■ TASK TO COMPLETE ■
Respond with nothing but the number of lines in this data that include the word "ofInt".

[Start of section]

/-- The words of a line that bytes touch, and whether they are touched whole. -/
def wordMask (bytes : List (Nat × Byte)) : BitVec 16 :=
  BitVec.ofNat 16 ((List.range 16).foldl (fun m w => if bytes.any fun p => p.1 % 64 / 4 == w then m + 2 ^ w else m) 0)
def wholeWords (bytes : List (Nat × Byte)) : Bool :=
  (List.range 16).all fun w =>
    let n := ((List.range 4).filter fun j => bytes.any fun p => p.1 % 64 == 4 * w + j).length
    n == 0 || n == 4

/-- Bytes laid into a 64-byte block at their place in the line. -/
def laid (bytes : List (Nat × Byte)) : Block :=
  smBlock (bytes.foldl (fun m p => smSet m (p.1 % 64) p.2) []) 0

/-- The bytes of a line that bytes touch, as a mask. -/
def byteMask (bytes : List (Nat × Byte)) : BitVec 64 :=
  BitVec.ofNat 64 ((List.range 64).foldl (fun m j => if bytes.any fun p => p.1 % 64 == j then m + 2 ^ j else m) 0)

/-- The records of an operation for its remote lines, in ascending line order (R258, R259): loads, stores, byte stores. -/
def remoteLoads (lines : List Nat) : List (Nat × Nat × Rec × Option (BitVec 64)) :=
  ((dedupSorted lines).filter fun l => (lineHome l).isSome).map fun l =>
    (l, 0, recordOf (lineAtHome l) opLoad, none)
def remoteStores (lines : List Nat) (writes : List (Nat × Byte)) : List (Nat × Nat × Rec × Option (BitVec 64)) :=
  ((dedupSorted lines).filter fun l => (lineHome l).isSome).map fun l =>
    let bs := writes.filter fun p => p.1 / 64 == l
    if wholeWords bs then (l, 0, { recordOf (lineAtHome l) opStore with mask := wordMask bs, data := laid bs }, none)
    else (l, 0, { recordOf (lineAtHome l) opStoreb with data := laid bs }, some (byteMask bs))

/-- Putting an operation with its remote records under way. -/
def State.launchOp (s : State) (o : MemOp) (recs : List (Nat × Nat × Rec × Option (BitVec 64))) : State :=
  let rem := recs.map fun r =>
    ({ pkg := (lineHome r.1).getD 0, line := lineAtHome r.1, thread := r.2.1,
       resp := r.2.2.1.op == 1#4 || r.2.2.1.op == 6#4 || r.2.2.1.op == 7#4, sent := none, data := none } : RemLine)
  let s := s.addOp { o with remote := rem }
  recs.foldl (fun s r => s.sendRecord o r.1 r.2.1 r.2.2.1 r.2.2.2) s

/-- Whether an access goes to other packages only: one that has a line here too is awaited as an access to this package (R165). -/
def farOnly (lines : List Nat) : Bool := !lines.isEmpty && lines.all fun l => (lineHome l).isSome

/-- The access of an operation to some lines for the fences, and the memory port (R76, R165). -/
def View.memPort (v : View) (lines : List Nat) (s : State) : State :=
  v.onStrand (fun st => st.addAcc v.now ⟨v.seq, none, farOnly lines⟩) (v.occupy uMemory 3 s)

/-- A register result of an operation, which lands with it (R74, R134). -/
def View.awaitResult (v : View) (s : State) : State :=
  v.onStrand (fun st => st.put ⟨v.seq, none, true, []⟩) s

/-- The latest landing known of a strand's accesses to lines of other packages that it issued before `seq`, 0 without one. -/
def Strand.farLatest (st : Strand) (seq : Nat) : Nat :=
  st.accs.foldl (fun m a => match a.land with | some t => if a.remote && a.seq < seq && m < t then t else m | none => m) 0

/-- Whether one of them has no landing yet: its records wait for their slots. -/
def Strand.farOpen (st : Strand) (seq : Nat) : Bool := st.accs.any fun a => a.remote && a.seq < seq && a.land.isNone

/-- Whether the strand's earlier accesses have landed: scratch, private stack and in-package lines, and with `pod` lines
of other packages (R165). -/
def Strand.accsLanded (st : Strand) (now seq : Nat) (pod : Bool) : Bool :=
  st.accs.all fun a =>
    seq ≤ a.seq || (a.remote && !pod) || (match a.land with | some t => decide (t ≤ now) | none => false)

/-- The horizon a release writes, as far as its issue cycle knows it (R167): 0 for scope pod, else the latest landing of the
strand's accesses to lines of other packages outstanding then; those without a landing add theirs as they get it. -/
def View.horizonOf (v : View) (sc : Scope) : Nat :=
  if sc = .pod then 0 else let t := v.st.farLatest v.seq; if v.now < t then t else 0

/-- Whether an ordering kind acquires, releases, at a scope of strand or wider (R164). -/
def acquires (k : Kind) (sc : Scope) : Bool := (k = .acq || k = .acqrel) && sc != .thread
def releases (k : Kind) (sc : Scope) : Bool := (k = .rel || k = .acqrel) && sc != .thread

/-- The park of an acquire until its access has landed, as if it carried the hold bit (R168). -/
def View.parkAcquire (v : View) (kind : Kind) (sc : Scope) (s : State) : State :=
  if acquires kind sc then v.park (.acq v.seq) s else s

/-- One effect after another. -/
def andThen (f g : State → State) (s : State) : State := g (f s)

/-! ## LD and ST -/

/-- Bytes of an LD or ST element (R391). -/
def ldBytes : LdTy → Nat
  | .ty t => if tyBits t < 8 then 1 else tyBits t / 8
  | .b128 => 16

/-- Registers of an LD or ST element. -/
def ldRegs (t : LdTy) : Nat := (ldBytes t + 3) / 4

/-- The destination words of loaded bytes (R392). -/
def ldWords (t : LdTy) (n : Nat) : List Word :=
  match t with
  | .ty .i8 => [BitVec.ofInt 32 (intOf true 8 (n % 2 ^ 8))]
  | .ty .i16 => [BitVec.ofInt 32 (intOf true 16 (n % 2 ^ 16))]
  | t => (List.range (ldRegs t)).map fun i => BitVec.ofNat 32 (n / 2 ^ (32 * i))

/-- Format codes an LD.DEC accepts besides RAW (R392). -/
def decFormats : LdTy → List Nat
  | .ty .f32 => [1]
  | .ty .f16 => [2]
  | .ty .bf16 => [3]
  | .ty .i8 => [7]
  | .ty .u8 => [7]
  | .ty .i16 => [9]
  | .ty .u16 => [9]
  | .ty .i32 => [10]
  | .ty .u32 => [10]
  | _ => []

/-- The tag check of LD.DEC (R392). -/
def decCheck (t : LdTy) (tag : Tag) : Option Cause :=
  if !tagOk tag then some .memunc
  else if (tagFormat tag).toNat ∈ 0 :: decFormats t then none
  else some .illconv

/-- What thread t's element of an LD or ST is: an address, no row, or a shape fault (R392, R416). -/
inductive Elem where
  | at_ (a : Addr)
  | zero
  | bad (c : Cause)
  deriving DecidableEq, Repr

/-- The element of thread t: addr + off, or the packed row of its thread (R211, R392). -/
def View.elem (v : View) (shape : Option ShMode) (a b : Opd) (t : Nat) : Elem :=
  let base := v.quad false a t
  match shape with
  | none => .at_ (base + (v.word b t).signExtend 64)
  | some m =>
    let g := v.st.getG (gIx b)
    match g.use m t with
    | .packed r => .at_ (BitVec.ofNat 64 (base.toNat + r * g.pitch.toNat))
    | .zero => .zero
    | .fault c => .bad c

/-- Where the elements of an LD or ST lie (R393): scratch offsets by thread, or lookups, with the threads of zero rows. -/
inductive Target where
  | scratch (xs : List (Nat × Nat))
  | mem (ls : List Lookup)
  deriving DecidableEq, Repr

/-- The address of an element; 0 without one. -/
def View.elemAddr (_v : View) : Elem → Addr
  | .at_ a => a
  | _ => 0

/-- The elements with an address. -/
def elemAddrs (es : List (Nat × Elem)) : List (Nat × Addr) :=
  es.filterMap fun e => match e.2 with | .at_ a => some (e.1, a) | _ => none

/-- Whether the active threads name scratch, and whether they name memory (R393). -/
def namesScratch (es : List (Nat × Addr)) : Bool := es.any fun e => match apertureOf e.2 with | .scratch _ => true | _ => false
def namesMemory (es : List (Nat × Addr)) : Bool :=
  es.any fun e => match apertureOf e.2 with | .glob _ => true | .priv _ => true | _ => false

/-- The elements of an LD or ST, one for each thread that acts. -/
def View.elems (v : View) (shape : Option ShMode) (d a b : Opd) : List (Nat × Elem) :=
  (v.doers d).map fun t => (t, v.elem shape a b t)

/-- Whether the elements of an LD or ST go to the scratch port (R393), and those of a word. -/
def scratchPort (es : List (Nat × Elem)) : Bool :=
  !namesMemory (elemAddrs es) && !(es.any fun e => e.2 == .zero) || namesScratch (elemAddrs es)
def View.toScratch (v : View) (shape : Option ShMode) (d a b : Opd) : Bool := scratchPort (v.elems shape d a b)

/-- Where the elements of an LD or ST lie, and the checks that find it (R393); of scratch accesses with a further check of its own. A
thread whose address is uncorrectable is judged by its shape register alone (R287, log entry 49). -/
def View.target (v : View) (shape : Option ShMode) (w : Nat) (n : Need) (d a b : Opd)
    (more : Nat × Nat → Option Cause := fun _ => none) : Except Trap Target :=
  let all := v.elems shape d a b
  let dark := v.badThreads (runsOnce d) [rd2 a, rd b]
  let es := all.filter fun e => !dark.contains e.1
  let ts := all.map (·.1)
  let addrs := elemAddrs es
  let shFaults : List (Nat × Cause × Addr) := all.filterMap fun e => match e.2 with | .bad c => some (e.1, c, 0) | _ => none
  if shape.isSome && !(v.st.getG (gIx b)).valid && !ts.isEmpty then raise .illconv ts
  else if namesScratch addrs && namesMemory addrs then raise .illconv (es.map (·.1))
  else if scratchPort es then do
    let xs := addrs.filterMap fun e => match apertureOf e.2 with | .scratch off => some (e.1, off) | _ => none
    let un := addrs.filterMap fun e => match apertureOf e.2 with | .scratch _ => none | _ => some (e.1, Cause.apert, e.2)
    let own := xs.filterMap fun p => (more p).map fun c => (p.1, c, scratchAddr p.2)
    worst (sortBy (·.1) (shFaults ++ un ++ v.scratchFaults w xs ++ v.conflicts w xs ++ own))
    .ok (.scratch xs)
  else
    let ls := addrs.map fun e => v.lookup w n true e.1 e.2
    if (walkOf ls).isSome then .ok (.mem ls)
    else do
      worst (sortBy (·.1) (shFaults ++ lookupFaults ls))
      .ok (.mem ls)

/-- LD (R391 to R393). -/
def execLd (c : Ctl) (dec : Bool) (kind : Kind) (sc : Scope) (shape : Option ShMode) (ty : LdTy) (d a b : Opd) (s : State) :=
  let us := [wrN d (ldRegs ty), rd2 a, rd b]
  issue s c (runsOnce d) us (chk := []) fun v => do
    let w := ldBytes ty
    let tag (p : Nat × Nat) : Option Cause :=
      if !dec then none else if v.core.badTags.contains (p.2 / 64) then some .memunc else decCheck ty (smGet v.core.stags (p.2 / 64))
    let tgt ← v.target shape w {} d a b tag
    let es := v.elems shape d a b
    match tgt with
    | .scratch xs =>
      let n := v.degree w xs
      let zeros := es.flatMap fun e => if e.2 = .zero then writeRun d e.1 (ldWords ty 0) else []
      let ws := xs.flatMap fun p => writeRun d p.1 (ldWords ty (smNat v.core.scratch p.2 w))
      let act := v.structLoad (runsOnce d) n w (wordLen us) xs (zeros ++ ws)
      .ok { act with post := andThen act.post (v.parkAcquire kind sc) }
    | .mem ls =>
      match walkOf ls with
      | some va => .ok { walk := some (v.b.asid, va) }
      | none =>
        let keys := lookupKeys ls
        let lines := keys.map fun p => p.2 / 64
        let lanes := es.map fun e => (e.1, (keys.find? fun p => p.1 == e.1).map fun p => (p.2, v.elemAddr e.2))
        let o := v.memOp lines (.load (runsOnce d) (match d with | .v n => n.toNat | .s n => n.toNat | _ => 0) ty dec lanes v.st.pc (wordLen us))
        let o := { o with acqPod := acquires kind sc && sc == .pod }
        let recs := remoteLoads lines
        .ok { post := fun s => v.parkAcquire kind sc ((v.awaitResult (v.memPort lines s)).launchOp o recs) }

/-- The stored bytes of a thread (R416): register words low first. -/
def View.stBytes (v : View) (ty : LdTy) (d : Opd) (t : Nat) : List Byte :=
  bytesOf (ldBytes ty) ((List.range (ldRegs ty)).foldl (fun n j => n + (v.nth d j t).toNat * 2 ^ (32 * j)) 0)

/-- Whether an access releases at a scope narrower than pod (R167). -/
def narrowRelease (k : Kind) (sc : Scope) : Bool := releases k sc && sc != .pod

/-- Records with the horizon their home is to write (R167). -/
def withHorizon (rel : Bool) (hor : Nat) (recs : List (Nat × Nat × Rec × Option (BitVec 64))) :
    List (Nat × Nat × Rec × Option (BitVec 64)) :=
  if rel then recs.map fun r => (r.1, r.2.1, { r.2.2.1 with hor := some (BitVec.ofNat 64 hor) }, r.2.2.2) else recs

/-- A store operation with its remote records: its bytes, its horizon under R167. -/
def View.storeOp (v : View) (kind : Kind) (sc : Scope) (lines : List Nat) (bytes : List (Nat × Byte)) (s : State) : State :=
  let hor := if releases kind sc then v.horizonOf sc else 0
  let recs := withHorizon (releases kind sc) hor (remoteStores lines bytes)
  let here := bytes.filter fun p => (lineHome (p.1 / 64)).isNone
  let o := { v.memOp lines .nothing with writes := here, horizon := some hor, narrow := narrowRelease kind sc, reads := false }
  (v.memPort lines s).launchOp o recs

/-- ST (R415, R416). -/
def execSt (c : Ctl) (kind : Kind) (sc : Scope) (shape : Option ShMode) (ty : LdTy) (d a b : Opd) (s : State) :=
  issue s c (runsOnce d) [rdN d (ldRegs ty), rd2 a, rd b] (chk := []) fun v => do
    let w := ldBytes ty
    let tgt ← v.target shape w { w := true } d a b
    match tgt with
    | .scratch xs =>
      let n := v.degree w xs
      .ok (v.structStore (runsOnce d) n (xs.flatMap fun p => addressed p.2 (v.stBytes ty d p.1)) [])
    | .mem ls =>
      match walkOf ls with
      | some va => .ok { walk := some (v.b.asid, va) }
      | none =>
        let keys := lookupKeys ls
        let bytes := keys.flatMap fun p => addressed p.2 (v.stBytes ty d p.1)
        .ok { post := v.storeOp kind sc (keys.map fun p => p.2 / 64) bytes }

/-! ## Atomics -/

/-- The value an atomic leaves (R358); `y` is the comparand of CAS. -/
def atomValue (op : AtomOp) (ty : Ty) (old x y : BitVec 64) : BitVec 64 :=
  let m := if ty.wide then 64 else 32
  let cut (z : BitVec 64) : BitVec 64 := if m = 64 then z else (z.setWidth 32).setWidth 64
  let si (z : BitVec 64) : Int := intOf (tySigned ty) m (cut z).toNat
  match op with
  | .add => cut (old + x)
  | .sub => cut (old - x)
  | .and => cut (old &&& x)
  | .or => cut (old ||| x)
  | .xor => cut (old ^^^ x)
  | .min => if si x < si old then cut x else cut old
  | .max => if si old < si x then cut x else cut old
  | .exch => cut x
  | .cas => if cut old = cut y then cut x else cut old
  | .fadd => ((add32 (old.setWidth 32) (x.setWidth 32)).1).setWidth 64
  | .fmin => ((fmin32 (old.setWidth 32) (x.setWidth 32)).1).setWidth 64
  | .fmax => ((fmax32 (old.setWidth 32) (x.setWidth 32)).1).setWidth 64

/-- Record codes of the atomic operations (R358). -/
def AtomOp.code : AtomOp → Nat
  | .add => 0 | .and => 1 | .or => 2 | .xor => 3 | .min => 4 | .max => 5
  | .exch => 6 | .cas => 7 | .fadd => 8 | .fmin => 9 | .fmax => 10 | .sub => 11

/-- Bytes an atomic touches. -/
def atomBytes (r : AtomReq) : Nat := if r.tri.isSome then 16 else if r.ty.wide then 8 else 4

/-- The operand of an atomic as its record carries it (R257): CAS has its comparand in the element after the new value
(log entry 16). -/
def atomData (r : AtomReq) : Block :=
  let w := atomBytes r
  let off := r.pa % 64
  let put (o : Nat) (x : Nat) : Nat := x * 2 ^ (8 * (o % 64))
  match r.tri with
  | some q => BitVec.ofNat 512 (put off (leOf (triBytes q)))
  | none =>
    if r.op = .cas then BitVec.ofNat 512 (put off (r.x.toNat % 2 ^ (8 * w)) + put (off + w) (r.y.toNat % 2 ^ (8 * w)))
    else BitVec.ofNat 512 (put off (r.x.toNat % 2 ^ (8 * w)))

/-- The word mask of an atomic. -/
def atomMask (r : AtomReq) : BitVec 16 :=
  BitVec.ofNat 16 ((2 ^ (atomBytes r / 4) - 1) * 2 ^ (r.pa % 64 / 4))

[End of section]

■ RESULT BELOW ■
2